- What is expected:
Return only those lines of the records below in which "free" appears.

- Stored data entries:
-- Opening Marker --

/-- A pulse output after reset: disabled, low (R171). -/
def Pulse.reset : Pulse :=
  { enable := false, pol := false, src := false, div := 1, phase := 0, width := 2, delay := 0, countMax := none
    count := 0, total := 0, ring := [], stamps := [] }

/-- A camera after reset. -/
def Camera.reset : Camera := { open_ := none, lastTrig := none, aligned := none, white := [], whiteN := [] }

/-- An Ethernet port after reset: neither address nor enable (R361). -/
def Port.reset : Port :=
  { configured := false, enable := false, fast := false, fwd := false, mac := 0, ipv4 := 0, boardTx := 0, boardRx := 0
    up := false, queue := [], sent := 0 }

/-- No value, no change. -/
def Timed.none : Timed := { base := [], changes := [] }

/-- The output balls from reset release (R475): low, chip selects and the keep device's reset high, the rest released. -/
def OutPins.reset : OutPins :=
  { step := 0, dir := 0, sclk := 0, mosi := 0, csN := BitVec.allOnes 32, xspiSck := false, xspiCsN := true, xspiResetN := true
    xspiDq := none, pmbScl := none, pmbSda := none, tdo := none }

/-- The machine right after reset, as the spec says (R7, R382, R407, R469 and the rules each field names). -/
def State.reset : State :=
  { pending := []
    boot := { state := .waitImage, cause := 0, image := [], imageLen := 0, fwVersion := 0, imgRollback := 0, keySlot := 0 }
    mbx := { enable := false, sqTail := 0, sqHead := 0, cqHead := 0, cqBase := 0, cqIndex := 0, cqUnread := 0, phase := true, ring := []
             inFlight := [], scratch := 0, msix := [], pba := 0, pcieWidth := 16, pcieMts := 32000
             maxPayload := 128, maxRead := 512 }
    host := { bytes := [], failing := [], poisoned := [] }
    obs := { log := [], nRead := 0, seq := 0, lostNext := false, window := [], logOff := [], signalOn := []
             signalDue := false, signalAt := 0, counters := [], saturated := [], freshAt := 0, fresh := [], paceMin := 0xFFFF }
    quench := { armed := false, valid := false, sources := 0, ceaseSent := false, qseq := 0, tqSec := 0, tqNsec := 0
                evCode := 0, evSeq := 0, pinEn := false, timeEn := false, eventEn := false, ceaseOn := false
                cmpSec := 0, cmpNsec := 0, evMap := [], latchDue := false, tqClk := 0, window := [] }
    sec := { ownerHash := 0, sealBits := 0, retireBits := 0, rb := 0, debug := .closed, challenge := none, nonces := 0
             fails := 0, authMask := 0, jtag := 0xFF, dbgResult := 0, dbgData := 0, dbgUntil := 0, halted := false
             outside := false }
    pwr := { state := .parked, vcore := 750, vcoreSet := false, vcoreTarget := 750, vcoreAt := none, holdThr := 600, pmbAddr := 0x40
             annealDt := 10, keepEn := false, keepCfg := [], keepSeq := 0, keepDev := []
             saving := false, saveCause := 0, saveFrom := .parked, saveSec := 0, saveNsec := 0, saveClk := 0
             saveGroups := [], saveJoined := [], offAfter := false, supplyEn := true, stale := false, temps := []
             tj := 0, thermAlert := false, holdMonMv := 0 }
    anneal := { sets := [], taken := 0, due := false, running := false, windowEnd := none, inhibited := false
                granted := false, failRuns := 0, retryAt := 0, ainCal := none, inUse := [] }
    pins := { ceaseN := false, roleSel := false, ceaseAck := false, healthHigh := false, healthReady := false
              axSwitch := 0, resetHeld := false, driven := true, outs := OutPins.reset }
    cease := { seq := 0, inForce := false, waiting := [] }
    time := { sec := 0, nsec := 0, frac := 0, adj := 0, latched := 0, clk := 0, due := [], marks := [] }
    ports := [Port.reset, Port.reset]
    ptp := { role := 0, port := 0, udp := false, extRef := false, domain := 0, prio1 := 128, prio2 := 128
             logSync := -3, logAnn := 1, annTmo := 3, logDreq := -3, asym := 0, servo := .free
             kp := 734003, ki := 52429, stepThr := 100000, lockThr := 100, integ := 0, inLock := 0, offStep := 0
             parent := none, grandmaster := none, utcOffset := 0, pathDelay := 0, lastOffset := 0 }
    ptpx := { pendingSync := none, syncRx := 0, syncOrigin := 0, delayTx := none, foreign := [], seqSync := 0
              seqAnnounce := 0, seqDelay := 0 }
    job := none
    web := { dOff := Timed.none, xShift := Timed.none, screens := Timed.none, trims := Timed.none }
    pages := { list := [], load := none, nextAdm := 0, lastEnd := none, fireEnd := -(2 ^ 63 : Int) }
    tables := { curves := [], entries := [], curveUpds := [], curveGen := 0, screens := [], masks := [], maskUpds := []
                poisoned := [] }
    slices := { recs := [], handed := [], pace := [], lowRuns := [], shadowFrom := none }
    map := { gens := [], pending := none, acked := [], waitRaised := [], holding := [], reports := [], joins := [], poisoned := []
             poisonFix := [], arriving := none }
    csc := { nf := [], nfBase := [], bf := [], kf := [], armed := [], refills := [], seamReq := [], marks := [], refillMarks := []
             joinSeams := [], cleanRuns := [], rho := [], heldRho := [], fixedTo := none, stamped := [], overRun := 0 }
    encs := List.replicate 12 Enc.reset
    webCfg := { pacing := false, checkEn := false, stillTime := 10, spdAvg := 2, jitterAllow := 4, checkWin := 4096
                checkTol := 64, checkRatio := 0x10000, winMaster := 0, winCheck := 0, checkFailed := false }
    ftb := { lamI := 0, lamF := 0, hwm := 0, g := 2 ^ 32, pmax := 0, reversed := false, gears := [], lineRef := none
             speed := 0, intervals := [], lastEdge := none, lastDir := none, projected := [], heldTicks := []
             lastTick := none, tickLimitRaised := false, rate := 0, rateTarget := 0, paceAt := 0, rho10 := 0
             lam10I := 0, lam10F := 0, referenced := false }
    cues := List.replicate 4 CueCh.reset
    pulses := List.replicate 4 Pulse.reset
    dxl := { lanes := (List.range 172).map Lane.reset, groups := List.replicate 45 Group.reset, replay := [], rseq := []
             lastHeld := [], heldLine := [], resync := [], released := [], firstLine := [], temps := [], tokens := 0 }
    asy := { setup := none, mapLock := false, curveLock := false, censusHold := false, due := [], periodic := 0
             lastPeriodic := 15, cams := List.replicate 4 Camera.reset, windows := [], stripe := [], lockTables := none, wants := []
             marks := [], markedLines := [], cutMarks := [], drops := [], judged := [], verdicts := [], signals := [], rref := []
             goodRuns := [], proposed := [], shown := [], stamps := [], variantsDue := false }
    par := { state := .syncing, enabled := false, ptlRate := 0, epoch := 0, partnerRole := 0, partnerEpoch := 0
             gafferEpoch := none, lastEpoch := 0
             mustFall := false, refusedRaised := false, linkRun := false, mseqTx := 0, mseqRx := none, deltas := []
             ptToken := 0, ptSent := [], rejoin := 0, rejoinGot := [], autoDue := false, digestBad := none, ptSeen := 0
             blockGot := []
             posFlagClk := [], pageMsgs := [], refused := [], pageEnds := [], unshadowed := [] }
    mem := { cfg := none, regions := [], ready := false, ranks := [], writes := [], reads := []
             served := [], places := [], copies := [], poisoned := [], queryPoison := [], debugged := [], delivered := none
             remap := [], cullets := [], culletRead := 0, culletSeq := 0, culletLost := false
             fullRaised := false, burnish := none, ueRate := 0 }
    mot := { axes := List.replicate 8 Axis.reset, tables := [], devs := [], loops := List.replicate 32 Loop.reset
             instant := 0, sample := 0, ain := [0, 0, 0, 0], ainHold := none, adc := [], adcRead := [], curQueue := [], told := [] }
    out := []
    free := 0 }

-- Closing Marker --

- Finished task:
             logSync := -3, logAnn := 1, annTmo := 3, logDreq := -3, asym := 0, servo := .free
    free := 0 }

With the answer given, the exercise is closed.